The following is a list of the camouflage artists who contributed to the carnival ball (including our many corrections): "Leslie Thrasher, H. K[err] Eby, A. Bloudheim, H[enry] R. Sutter, A. Rottnere [probably Abraham Rattner], G[eorge] B[radford] Ashworth, Fred[eric] S[eymour] [called Feg] Murray, Robert Laswent [maybe Robert Lawson], Joseph Cox, [Frederic] Earl Christie [Christy], Frank [Francis William] Swain, Don Methvin, Walter Tubesing, Howard [Ashman] Patterson and [William]Twigg Smith."
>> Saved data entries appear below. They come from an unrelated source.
-- ==== Sys2Proof/Machine/Buffers.lean ====
section
/-! DEFINITION. Packets on their way: the well-formed packet (R90), the Strainer (R95), drops and their counts, cells
of the packet buffer (R107 to R112), and the injection point at which a device's own packets enter (R109). -/

namespace Sys2Proof.Machine

/-! ### Headers -/

namespace Op
def READ : Nat := 1
def READ_DATA : Nat := 2
def WRITE : Nat := 3
def ACK : Nat := 4
def AMO : Nat := 5
def AMO_RESULT : Nat := 6
def REDUCE : Nat := 7
def MSG : Nat := 8
def ERROR : Nat := 9
end Op

namespace Code
def OK : Nat := 0
def XLT_FAULT : Nat := 1
def OUT_OF_RANGE : Nat := 2
def QUOTA : Nat := 3
def UNSUPPORTED : Nat := 4
def RESULT_UNKNOWN : Nat := 5
def DEAD_TARGET : Nat := 8
def RELEASE_ABORTED : Nat := 9
def DENIED : Nat := 10
def BAD_REQUEST : Nat := 11
end Code

/-- A request opcode (Table 4.2). -/
def isRequest (op : Nat) : Bool :=
  op == Op.READ || op == Op.WRITE || op == Op.AMO || op == Op.REDUCE || op == Op.MSG

/-- A response opcode (Table 4.2). -/
def isResponse (op : Nat) : Bool :=
  op == Op.READ_DATA || op == Op.ACK || op == Op.AMO_RESULT || op == Op.ERROR

/-- R90. -/
def wellFormed (p : Packet) : Bool :=
  let h := p.hdr
  let pay := h.payUnits.toNat
  let req := h.reqUnits.toNat
  (isRequest h.op || isResponse h.op)
  && (if h.op = Op.READ ∨ h.op = Op.ACK ∨ h.op = Op.ERROR then pay == 0
      else if h.op = Op.AMO_RESULT then pay == 1
      else decide (1 ≤ pay) && decide (pay ≤ 512))
  && (if h.op = Op.READ then decide (1 ≤ req) && decide (req ≤ 512) else req == 0)
  && (if h.op = Op.READ ∨ h.op = Op.WRITE ∨ h.op = Op.REDUCE then
        h.offset.toNat % 16 == 0 && decide (h.offset.toNat % 65536 + h.span ≤ 65536)
      else true)
  && (h.byteEn == 0xFFFF || (h.op == Op.WRITE && pay == 1))
  && (if isRequest h.op then h.status == 0 else decide (h.status.toNat ≤ 5))
  && h.rsv20 == 0 && h.rsv16 == 0
  && p.pay.length == 16 * pay

/-! ### Classes and cells (R107 to R111) -/

def Dev.mode (v : Dev) (p c : Nat) : Nat := v.get (F.SWC_CLASS_A_MODE p c)

def Dev.resv (v : Dev) (p c : Nat) : Nat := v.get (F.SWC_CLASS_A_RESV p c)

/-- The device has found itself declared dead (R429): STATE of TEL_MEMB_STATE is FENCED. It starts nothing that issues a
transaction. -/
def Dev.fenced (v : Dev) : Bool := v.get F.TEL_MEMB_STATE_STATE == 3

/-- The (port, class) pairs of a part. -/
def portClasses (d : Part) : List (Nat × Nat) :=
  (List.range (inPorts d)).flatMap (fun p => (List.range 8).map (fun c => (p, c)))

/-- Cells of the packet buffer (R107), or of the end-point's ingress buffer (R365). -/
def Dev.bufferCells (v : Dev) : Nat :=
  match v.part with
  | .sw => v.get F.MEM_SRAM_PART1_SIZE * 8192
  | .ep => 65536

/-- Free cells of the shared pool (R111). -/
def Dev.sharedFree (v : Dev) : Nat :=
  v.bufferCells - ((portClasses v.part).map (fun pc => v.resv pc.1 pc.2)).sum - v.sharedUsed

def Dev.used (v : Dev) (p c : Nat) : Nat := SMap.at 0 v.resvUsed (8 * p + c)

/-- What charging a packet's cells gives (R110, R111, R509). -/
inductive Charge where
  | ok (resv shared : Nat)
  | classOff
  | creditViol
  | tail
deriving DecidableEq, Repr

/-- Whether class `c` of port `p` is within the grace of R509. -/
def Dev.inGrace (v : Dev) (p c : Nat) : Bool := (v.port p).grace.any (fun g => g.cls == c)

/-- The cells that `n` cells of class `c` take at port `p` (R110, R111, R509). -/
def Dev.charge (v : Dev) (p c n : Nat) : Charge :=
  let free := v.resv p c - v.used p c
  let r := min n free
  let sh := n - r
  if v.mode p c = 1 then
    if sh = 0 then .ok n 0
    else if v.inGrace p c then (if sh ≤ v.sharedFree then .ok r sh else .tail)
    else .creditViol
  else if v.mode p c = 2 then (if sh ≤ v.sharedFree then .ok r sh else .tail)
  else .classOff

/-- The device with cells taken at a pair. -/
def Dev.takeCells (v : Dev) (p c r sh : Nat) : Dev :=
  { v with resvUsed := SMap.put 0 v.resvUsed (8 * p + c) (v.used p c + r), sharedUsed := v.sharedUsed + sh }

/-- A list's entry `i` changed. -/
def listMod {α : Type} (l : List α) (i : Nat) (f : α → α) : List α :=
  (List.range l.length).zipWith (fun k a => if k = i then f a else a) l

/-- The device with a packet's cells freed: they count in C_c of the port they came in by (R63), and a credit-controlled
class then owes its partner an update (R112). A cell that was held when the counts restarted counts too once it is freed
(DESIGN CHOICE, log 42). -/
def Dev.freeCells (v : Dev) (now p c r sh : Nat) : Dev :=
  let v1 := { v with resvUsed := SMap.put 0 v.resvUsed (8 * p + c) (v.used p c - r),
                     sharedUsed := v.sharedUsed - sh }
  if p < linkPorts v.part ∧ 0 < r + sh then
    v1.modPort p (fun q =>
      { q with freed := listMod q.freed c (fun x => (x + r + sh) % 2 ^ 24),
               creditOwed := if v.mode p c = 1 then
                   listMod q.creditOwed c (fun o => match o with | some t => some t | none => some now)
                 else q.creditOwed })
  else v1

/-! ### Drops -/

/-- A packet dropped with a cause of Table 4.11: status bit, PKT_DROP_LAST and the port's counter. Counter indices
exist for link ports only (log 6). Cause 0 is REORDER_FULL. -/
def State.drop (s : State) (d : Part) (p : Nat) (h : PktHdr) (cause : Nat) : State :=
  let s1 := s.modDev d (fun v =>
    let v1 := v.setReg A.PKT_DROP_STATUS (setBits (v.reg A.PKT_DROP_STATUS) cause cause 1)
    if cause = 0 then v1
    else v1.setReg A.PKT_DROP_LAST
      (h.pkey.toNat * 2 ^ 48 + h.keyEpoch.toNat * 2 ^ 40 + h.src.toNat * 2 ^ 28 + h.dst.toNat * 2 ^ 16
        + p * 2 ^ 8 + cause))
  if p < 32 then s1.count d (0x400 + 16 * p + cause) 1 else s1

/-- A packet dropped in the switch core: bit `b` of SWC_EVENT_STATUS and counter 0x708 + `k` (Table 5.12,
Table 18.1). -/
def State.coreDrop (s : State) (d : Part) (b : Fld) (k : Nat) : State := (s.set d b 1).count d (0x708 + k) 1

def State.classOff (s : State) (d : Part) : State := s.coreDrop d F.SWC_EVENT_STATUS_CLASS_OFF 0

/-! ### The Strainer (R95, R96) -/

/-- The lowest-numbered entry not EMPTY whose KEY is the packet's. -/
def Dev.strainerMatch (v : Dev) (p key : Nat) : Option Nat :=
  (List.range 256).find? (fun e => v.get (F.PKT_STRAINER_STATE p e) != 0 && v.get (F.PKT_STRAINER_KEY p e) == key)

/-- The Strainer's answer: the tenant of the matched entry, or the cause of the drop. -/
inductive Strained where
  | pass (tenant : Nat)
  | drop (cause : Nat)
deriving DecidableEq, Repr

/-- The checks of Table 4.4, in order. -/
def Dev.strain (v : Dev) (p : Nat) (pkt : Packet) : Strained :=
  let h := pkt.hdr
  if ! wellFormed pkt then .drop 1
  else if h.pkey = 0 then .drop 2
  else match v.strainerMatch p h.pkey.toNat with
    | none => .drop 3
    | some e =>
      if v.get (F.PKT_STRAINER_STATE p e) ≠ 1 then .drop 4
      else if ¬ (v.get (F.PKT_STRAINER_LIVE_EPOCH p e) = h.keyEpoch.toNat ∨
                 (v.on (F.PKT_STRAINER_PREV_VALID p e) ∧ v.get (F.PKT_STRAINER_PREV_EPOCH p e) = h.keyEpoch.toNat)) then
        .drop 5
      else if ¬ bitOf (v.get (F.PKT_STRAINER_CLASS_MASK p e)) h.cls then .drop 6
      else if v.on (F.PKT_PORT_CFG_SRC_CHECK p) ∧ h.src.toNat ≠ v.get (F.LNK_PARTNER_NODE_ID p) then .drop 7
      else .pass (v.get (F.PKT_STRAINER_TENANT p e))

/-! ### Drain bits (R104) -/

/-- Whether DRAIN is set for a node. -/
def Dev.draining (v : Dev) (n : Nat) : Bool := bitOf (v.reg (A.PKT_DRAIN (n / 64))) (n % 64)

/-! ### The injection point (R109) -/

/-- The index under which a device's own packets wait for their link: port 32 at the switch; the end-point, which has
no port 32, keeps its own packets under the same index, without cells. -/
def ownPort : Nat := 32

/-- Puts a packet on the injection queue with the cells it is charged. -/
def Dev.pushOwn (v : Dev) (now : Nat) (pkt : Packet) (tenant resv shared : Nat) : Dev :=
  v.modPort ownPort (fun q => { q with arrived := q.arrived ++ [⟨pkt, tenant, resv, shared, now⟩] })

/-- Whether port 32 has room for a packet now (an end-point always has). -/
def Dev.ownRoom (v : Dev) (h : PktHdr) : Bool :=
  match v.part with
  | .ep => true
  | .sw => match v.charge ownPort h.cls (cellsOf h) with | .ok _ _ => true | _ => false

/-- A class that is disabled at port 32 takes nothing in (R110). -/
def Dev.ownOff (v : Dev) (h : PktHdr) : Bool := v.part == .sw && v.mode ownPort h.cls != 1 && v.mode ownPort h.cls != 2

/-- The device with a packet of its own taken in; there must be room. -/
def Dev.inject (v : Dev) (now : Nat) (pkt : Packet) (tenant : Nat) : Dev :=
  match v.part with
  | .ep => v.pushOwn now pkt tenant 0 0
  | .sw =>
    match v.charge ownPort pkt.hdr.cls (cellsOf pkt.hdr) with
    | .ok r sh => (v.takeCells ownPort pkt.hdr.cls r sh).pushOwn now pkt tenant r sh
    | _ => v

/-- The reissue timer of a reissue runs from the moment it goes in (R144). -/
def Dev.issuedAt (v : Dev) (now : Nat) (h : PktHdr) : Dev :=
  if isRequest h.op then
    { v with txns := v.txns.map (fun (t : Txn) => if t.id = h.txn then { t with issueAt := now } else t) }
  else v

/-- Whether a packet that waits for port 32 is the reissue of a transaction that is over: it is not sent (R145). -/
def Dev.lapsed (v : Dev) (h : PktHdr) : Bool := isRequest h.op && ! v.txns.any (fun t => t.id == h.txn)

/-- Responses and reissues that wait for room go in, oldest first, as far as there is room. A response in a class that is
disabled at port 32 is not taken in: it sets and counts CLASS_OFF, and its source reissues (R110, log 7). A reissue in such a
class is turned away as soon as the class is disabled (State.turnAway). -/
def drainOutbox (now : Nat) : List (Packet × Nat) → Dev → Dev
  | [], v => { v with outbox := [] }
  | (pkt, tenant) :: rest, v =>
    if v.lapsed pkt.hdr then drainOutbox now rest v
    else if v.ownOff pkt.hdr then
      drainOutbox now rest ((v.set F.SWC_EVENT_STATUS_CLASS_OFF 1).count 0x708 1)
    else if v.ownRoom pkt.hdr then drainOutbox now rest ((v.issuedAt now pkt.hdr).inject now pkt tenant)
    else { v with outbox := (pkt, tenant) :: rest }

/-- A response leaves the target, or a reissue its source: it is injected, or waits for room at port 32 behind those that
came before it (R109). -/
def State.respond (s : State) (d : Part) (pkt : Packet) (tenant : Nat) : State :=
  s.modDev d (fun v => drainOutbox s.now (v.outbox ++ [(pkt, tenant)]) v)

/-- The response to a request (R89): nodes swapped, HOPS again zero, and the fields R89 repeats. -/
def responseTo (h : PktHdr) (op status : Nat) (pay : List Byte) : Packet :=
  { hdr := { PktHdr.blank with
      dst := h.src, src := h.dst, offset := h.offset, pkey := h.pkey, keyEpoch := h.keyEpoch, tc := h.tc,
      channel := h.channel, txn := h.txn, ordered := h.ordered, stepTag := h.stepTag,
      opcode := BitVec.ofNat 8 op, status := BitVec.ofNat 4 status,
      opArg := if op = Op.AMO_RESULT then h.opArg else 0,
      lctr := if op = Op.READ_DATA then h.lctr else 0,
      payUnits := BitVec.ofNat 10 (pay.length / 16) },
    pay := pay }

end Sys2Proof.Machine
end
A month later, Tubesing’s work in camouflage was described at length in the Minneapolis Sunday Tribune (March 9, 1919), in an article titled CAMOUFLAGE IN WAR WORK; ARTISTS TOIL AS FOE SHELLS FLY. Corporal Walter Tubesing, Back From the Front; Shatters Several Illusions. Fish Net, Chicken Wire, Burlap and Canvas Important Tools of Workers. A photograph of the artist (not clear enough to publish here) appeared with the article.
The article states that “Mr. Tubesing lives at 714 Ashland Avenue, St. Paul, but is a member of the Attic Club in Minneapolis and has a studio here.” Through other sources, we learned that he was married to Lura Tubesing, and that, in 1940, they lived at 1854 Jefferson Avenue in St. Paul.
In the Brainerd Daily Dispatch (Brainerd MN), on April 4, 1949, page 4, there was news about his death. He died in St. Paul at age 60 on April 1, 1949, in the collision of a car driven by Alvin Hofstedt (age 35), a co-worker in St. Paul, and a Northwestern Railway passenger train, at a grade crossing near Tubesing’s home.
* Image is a detail from Hardy Blechman, DPM: Disruptive Pattern Material: An Encyclopedia of Camouflage (London: DPM, 2004), p. 274.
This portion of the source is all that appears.